Stories begin with people. “In the beginning, God…”
We believe that God is a person, too. Not an idea or a conjecture, nor a good feeling. God is not backdrop; God is foreground. Front and center. The first of all names. All of our stories, or at least the ones that matter, begin with people. Subjects. God begins that way, too—not with events or assertions, theological principles, or cold hard facts. God begins with people like you and me. Our story has its beginning because our God is a storyteller who did not want to exist all by Himself. He wanted company, and people to share His story with. So, God brought forth life and everything we know about it, and God made room and time for Adam to come up with names for everything He encountered because you make sense of a thing by giving it a name.

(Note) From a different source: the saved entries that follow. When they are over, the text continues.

-- ==== Sys2Proof/Laws/Ops.lean ====
section
/-! SUPPORT. What each shared operation can do, said once. -/

namespace Sys2Proof.Machine

/-! ## Registers by name -/

@[simp] theorem PerReg.get_set_same {α : Type} (p : PerReg α) (r : RegId) (a : α) : (p.set r a).get r = a := by
  cases r <;> rfl

theorem PerReg.get_set_other {α : Type} (p : PerReg α) {r q : RegId} (a : α) (h : q ≠ r) :
    (p.set r a).get q = p.get q := by
  cases r <;> cases q <;> first | rfl | exact absurd rfl h

@[simp] theorem Pending.get_set_same (p : Pending) (k : Source) (b : Bool) : (p.set k b).get k = b := by
  cases k <;> rfl

theorem Pending.get_set_other (p : Pending) {k j : Source} (b : Bool) (h : j ≠ k) : (p.set k b).get j = p.get j := by
  cases k <;> cases j <;> first | rfl | exact absurd rfl h

@[simp] theorem Pending.set_tick_high (p : Pending) (b : Bool) : (p.set .tick b).high = p.high := rfl

/-! ## The link while the block is held -/

/-- A condition that holds already takes no move. -/
theorem Link.await_of_meets {w : Wait} {l : Link} (h : l.meets w = true) (ms : List Move) : l.await w ms = (l, ms) := by
  cases ms <;> simp [Link.await, h]

/-- Awaiting a condition takes link moves only, in order, and applies each. -/
theorem Link.await_spec (w : Wait) (l : Link) (ms : List Move) :
    ∃ acts : List LinkAction, ms = acts.map Move.link ++ (l.await w ms).2 ∧ (l.await w ms).1 = acts.foldl Link.act l := by
  induction ms generalizing l with
  | nil => exact ⟨[], by simp [Link.await]⟩
  | cons m ms ih =>
    unfold Link.await
    split
    · exact ⟨[], by simp⟩
    · cases m with
      | link a =>
        obtain ⟨acts, h1, h2⟩ := ih (l.act a)
        refine ⟨a :: acts, ?_, ?_⟩
        · simpa using h1
        · simpa using h2
      | event e => exact ⟨[], by simp⟩
      | block k => exact ⟨[], by simp⟩

/-- Waiting for the end of a delay takes link moves only, in order, and applies each. -/
theorem Link.awaitElapsed_spec (l : Link) (ms : List Move) :
    ∃ acts : List LinkAction,
      ms = acts.map Move.link ++ (l.awaitElapsed ms).2.2 ∧ (l.awaitElapsed ms).2.1 = acts.foldl Link.act l := by
  induction ms generalizing l with
  | nil => exact ⟨[], by simp [Link.awaitElapsed]⟩
  | cons m ms ih =>
    cases m with
    | event e => exact ⟨[], by simp [Link.awaitElapsed]⟩
    | block k => exact ⟨[], by simp [Link.awaitElapsed]⟩
    | link a =>
      cases a with
      | elapsed => exact ⟨[.elapsed], by simp [Link.awaitElapsed, Link.act]⟩
      | txe b =>
        obtain ⟨acts, h1, h2⟩ := ih (l.act (.txe b))
        exact ⟨.txe b :: acts, by simpa [Link.awaitElapsed] using h1, by simpa [Link.awaitElapsed] using h2⟩
      | bsy b =>
        obtain ⟨acts, h1, h2⟩ := ih (l.act (.bsy b))
        exact ⟨.bsy b :: acts, by simpa [Link.awaitElapsed] using h1, by simpa [Link.awaitElapsed] using h2⟩
      | received b =>
        obtain ⟨acts, h1, h2⟩ := ih (l.act (.received b))
        exact ⟨.received b :: acts, by simpa [Link.awaitElapsed] using h1, by simpa [Link.awaitElapsed] using h2⟩

/-! ## One line of an operation -/

/-- A wait changes the link and the moves left, nothing else; it is passed only where its condition holds. -/
theorem State.attemptWait_cases (w : Wait) (rx : Received) (s : State) :
    (∃ l ms, l.meets w = true ∧ s.attemptWait w rx = .done rx { s with link := l, script := ms }) ∨
      ∃ l ms, l.meets w = false ∧ s.attemptWait w rx = .held { s with link := l, script := ms } := by
  unfold State.attemptWait
  split
  · exact .inl ⟨s.link, s.script, ‹_›, rfl⟩
  · rename_i hm
    split
    · exact .inr ⟨s.link, s.script, by simpa using hm, rfl⟩
    · cases h : (s.link.await w s.script) with
      | mk l ms =>
        by_cases hw : l.meets w = true
        · exact .inl ⟨l, ms, hw, by simp [hw]⟩
        · exact .inr ⟨l, ms, by simpa using hw, by simp [hw]⟩

/-- A delay changes the link and the moves left, nothing else. -/
theorem State.attemptGuard_cases (rx : Received) (s : State) :
    ∃ l ms, s.attemptGuard rx = .done rx { s with link := l, script := ms } ∨
      s.attemptGuard rx = .held { s with link := l, script := ms } := by
  unfold State.attemptGuard
  split
  · exact ⟨s.link, s.script, .inr rfl⟩
  · generalize s.link.awaitElapsed s.script = q
    obtain ⟨e, l, ms⟩ := q
    refine ⟨l, ms, ?_⟩
    cases e <;> simp

/-- Only a wait or a delay can be held, and being held changes the link and the moves left, nothing else. -/
theorem Micro.attempt_held {m : Micro} {rx : Received} {s s' : State} (h : m.attempt rx s = .held s') :
    ((∃ w, m = .wait w) ∨ ∃ g, m = .guard g) ∧ ∃ l ms, s' = { s with link := l, script := ms } := by
  cases m with
  | wait w =>
    refine ⟨.inl ⟨w, rfl⟩, ?_⟩
    rcases State.attemptWait_cases w rx s with ⟨l, ms, _, e⟩ | ⟨l, ms, _, e⟩
    · simp [Micro.attempt, e] at h
    · exact ⟨l, ms, by simpa [Micro.attempt, e] using h.symm⟩
  | guard g =>
    refine ⟨.inr ⟨g, rfl⟩, ?_⟩
    obtain ⟨l, ms, e | e⟩ := State.attemptGuard_cases rx s
    · simp [Micro.attempt, e] at h
    · exact ⟨l, ms, by simpa [Micro.attempt, e] using h.symm⟩
  | _ => simp [Micro.attempt] at h

/-- What a line of an operation does when it is done. -/
theorem Micro.attempt_done {m : Micro} {rx rx' : Received} {s s' : State} (h : m.attempt rx s = .done rx' s') :
    match m with
    | .chipSelect b => rx' = rx ∧ s' = s.setChipSelect b
    | .wait w => rx' = rx ∧ ∃ l ms, l.meets w = true ∧ s' = { s with link := l, script := ms }
    | .send t => rx' = rx ∧ s' = s.linkSend t
    | .recv slot => rx' = rx.set slot s.link.rx ∧ s' = s.linkRecv
    | .guard _ => rx' = rx ∧ ∃ l ms, s' = { s with link := l, script := ms }
    | .commit r w => rx' = rx ∧ s' = s.commit r w
    | .enable b => rx' = rx ∧ s' = s.setEnable b
    | .enter t => rx' = rx ∧ s' = s.enter t
    | .testDelayExit => rx' = rx ∧ s' = s.testDelayExit
    | .telemetry k => rx' = rx ∧ s' = s.sendTelemetry (rx.statusOf s.cfg.respMap k)
    | .returnByte => rx' = rx ∧ s' = s.answer (.byte rx.r0)
    | .returnFrame => rx' = rx ∧ s' = s.answer (.frame rx.r0 rx.r1 rx.r2)
    | .returnCode c => rx' = rx ∧ s' = s.answer (.code c)
    | .returnStatus k => rx' = rx ∧ s' = s.answer (.status (rx.statusOf s.cfg.respMap k)) := by
  cases m with
  | wait w =>
    rcases State.attemptWait_cases w rx s with ⟨l, ms, hm, e⟩ | ⟨l, ms, _, e⟩
    · simp only [Micro.attempt, e, Progress.done.injEq] at h
      exact ⟨h.1.symm, l, ms, hm, h.2.symm⟩
    · simp [Micro.attempt, e] at h
  | guard g =>
    obtain ⟨l, ms, e | e⟩ := State.attemptGuard_cases rx s
    · simp only [Micro.attempt, e, Progress.done.injEq] at h
      exact ⟨h.1.symm, l, ms, h.2.symm⟩
    · simp [Micro.attempt, e] at h
  | _ =>
    simp only [Micro.attempt, Progress.done.injEq] at h
    exact ⟨h.1.symm, h.2.symm⟩

/-- The exit of TestDelay enters TiltTable or changes nothing (R198). -/
theorem State.testDelayExit_cases (s : State) :
    (s.cfg.testDelayTicks ≤ s.ticks.toNat ∧ s.testDelayExit = s.enter .tiltTable) ∨
      (¬s.cfg.testDelayTicks ≤ s.ticks.toNat ∧ s.testDelayExit = s) := by
  by_cases h : s.cfg.testDelayTicks ≤ s.ticks.toNat
  · exact .inl ⟨h, if_pos h⟩
  · exact .inr ⟨h, if_neg h⟩

/-! ## A segment of an operation -/

/-- Induction over a segment: `P` holds of what is left and the state before each line; a line that is done keeps it;
where the segment is held, or ends, `Q` holds. -/
theorem runMicros_induct {P : List Micro → Received → State → Prop} {Q : State → Prop}
    (done : ∀ m rest rx s rx' s', P (m :: rest) rx s → m.attempt rx s = .done rx' s' → P rest rx' s')
    (held : ∀ m rest rx s s', P (m :: rest) rx s → m.attempt rx s = .held s' → Q (s'.hold (m :: rest) rx))
    (ends : ∀ rx s, P [] rx s → Q s) :
    ∀ l rx s, P l rx s → Q (runMicros l rx s) := by
  intro l
  induction l with
  | nil => intro rx s h; exact ends rx s h
  | cons m rest ih =>
    intro rx s h
    unfold runMicros
    split
    · exact ih _ _ (done _ _ _ _ _ _ h ‹_›)
    · exact held _ _ _ _ _ h ‹_›

/-- A segment leaves alone every field that no line of an operation writes. -/
theorem runMicros_frame (l : List Micro) (rx : Received) (s : State) :
    let t := runMicros l rx s
    t.cfg = s.cfg ∧ t.direction = s.direction ∧ t.steps = s.steps ∧ t.profileIdx = s.profileIdx ∧
      t.sweepDir = s.sweepDir ∧ t.tmrPeriod = s.tmrPeriod ∧ t.tmrRun = s.tmrRun ∧ t.dirLine = s.dirLine ∧
      t.stepLine = s.stepLine ∧ t.pend = s.pend ∧ t.homePrev = s.homePrev ∧ t.sgPrev = s.sgPrev ∧
      t.homeIn = s.homeIn ∧ t.sgIn = s.sgIn ∧ t.resetHeld = s.resetHeld ∧ t.port = s.port ∧
      t.moveCount = s.moveCount := by
  induction l generalizing rx s with
  | nil => simp [runMicros]
  | cons m rest ih =>
    unfold runMicros
    cases h : m.attempt rx s with
    | held s' =>
      obtain ⟨_, l, ms, rfl⟩ := Micro.attempt_held h
      simp
    | done rx' s' =>
      have hd := Micro.attempt_done h
      have hs := ih rx' s'
      revert hd
      cases m with
      | wait w => rintro ⟨-, l, ms, -, rfl⟩; simpa using hs
      | guard g => rintro ⟨-, l, ms, rfl⟩; simpa using hs
      | testDelayExit =>
        rintro ⟨-, rfl⟩
        rcases s.testDelayExit_cases with ⟨_, e⟩ | ⟨_, e⟩ <;> rw [e] at hs ⊢ <;> simpa using hs
      | _ => rintro ⟨-, rfl⟩; simpa [State.sendTelemetry] using hs

end Sys2Proof.Machine
end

Imagine how long it took Adam to come up with names for everything he saw. We’d happily sit through a few dozen graduation ceremonies than go through that again. But how important that work was!
God knows how important names are. Through scripture, when God speaks someone’s name, a blessing followed. Whenever we speak a name, we bless a person. Matthew began his Jesus story by doing what God has always done: by naming those who helped God tell His story—the one that began with Abraham and leads to Jesus. Forty-two names, each representing a generation, that Matthew intentionally splits up into three groups of fourteen. Fourteen generations from Abraham to King David. Another fourteen from David to the exile of God’s people into Babylon. And fourteen more from the exile to Jesus.
Don’t gauge your history books by Matthew’s genealogy. It’s not quite accurate. He skips at least three generations here and there. But he wasn’t trying for accuracy; Matthew had something better in mind. He’s telling a much more interesting story, one about a God who chooses to work out His ways through rascals and swindlers like Jacob and David; through outright evil kings like Manasseh, and the otherwise unknown, like Shealtiel and Elihud. Jesus came from a long line of outsiders, outlaws, scoundrels, and sinners.
Jacob’s in there. Think of Jacob’s shame for a lifetime of deception. Farther in we find Judah. Judah is shamed for selling his brother, Joseph, to slave traders and for lying to his grieving father, Jacob, about it.
This genealogy is also an early sign to us that Matthew’s not interested in convention. Refreshing. Ancient Jewish genealogies don’t include women, but Matthew includes five women: Tamar; Rahab; Ruth; Mary, Jesus’s mother; and one he thought important to include though he couldn’t bear to name her: Bathsheba. Of the five, three have track records that are, at best, touch-and-go. And only one was Jewish.
And what about Matthew’s choice to leave out some much more notable women like Sarah, Rebekah, and Leah? They’re nowhere to be found. Matthew’s genealogy is surprising and confusing; somewhat erratic and, throughout, inconsistent; it’s questionable and uneven; and filled with people who knew shame and doubt, because God tends to work out His salvation through those who know that they’re not enough. Jesus’s family tree has branches filled with those who were down and out, who found their way into the family of God when no one else would have them. It overflows with those who were well acquainted with their sin but were just as familiar with forgiveness. It’s crowded with the eccentric and inconsistent, and it’s well supplied with the proud and the defeated; but who, at the last, were loved, more than they would ever know, by God—just like we are.
Named sons and daughters, all are we. Each of us gets that moment where we hear our name spoken, and along with it, those incredible words spoken from the heavens that claim us: “You are mine.”
And we do not dare fast-forward through any of it. What a drag.
All praises to the One who made it all and finds it beautiful! Alleluia. Amen.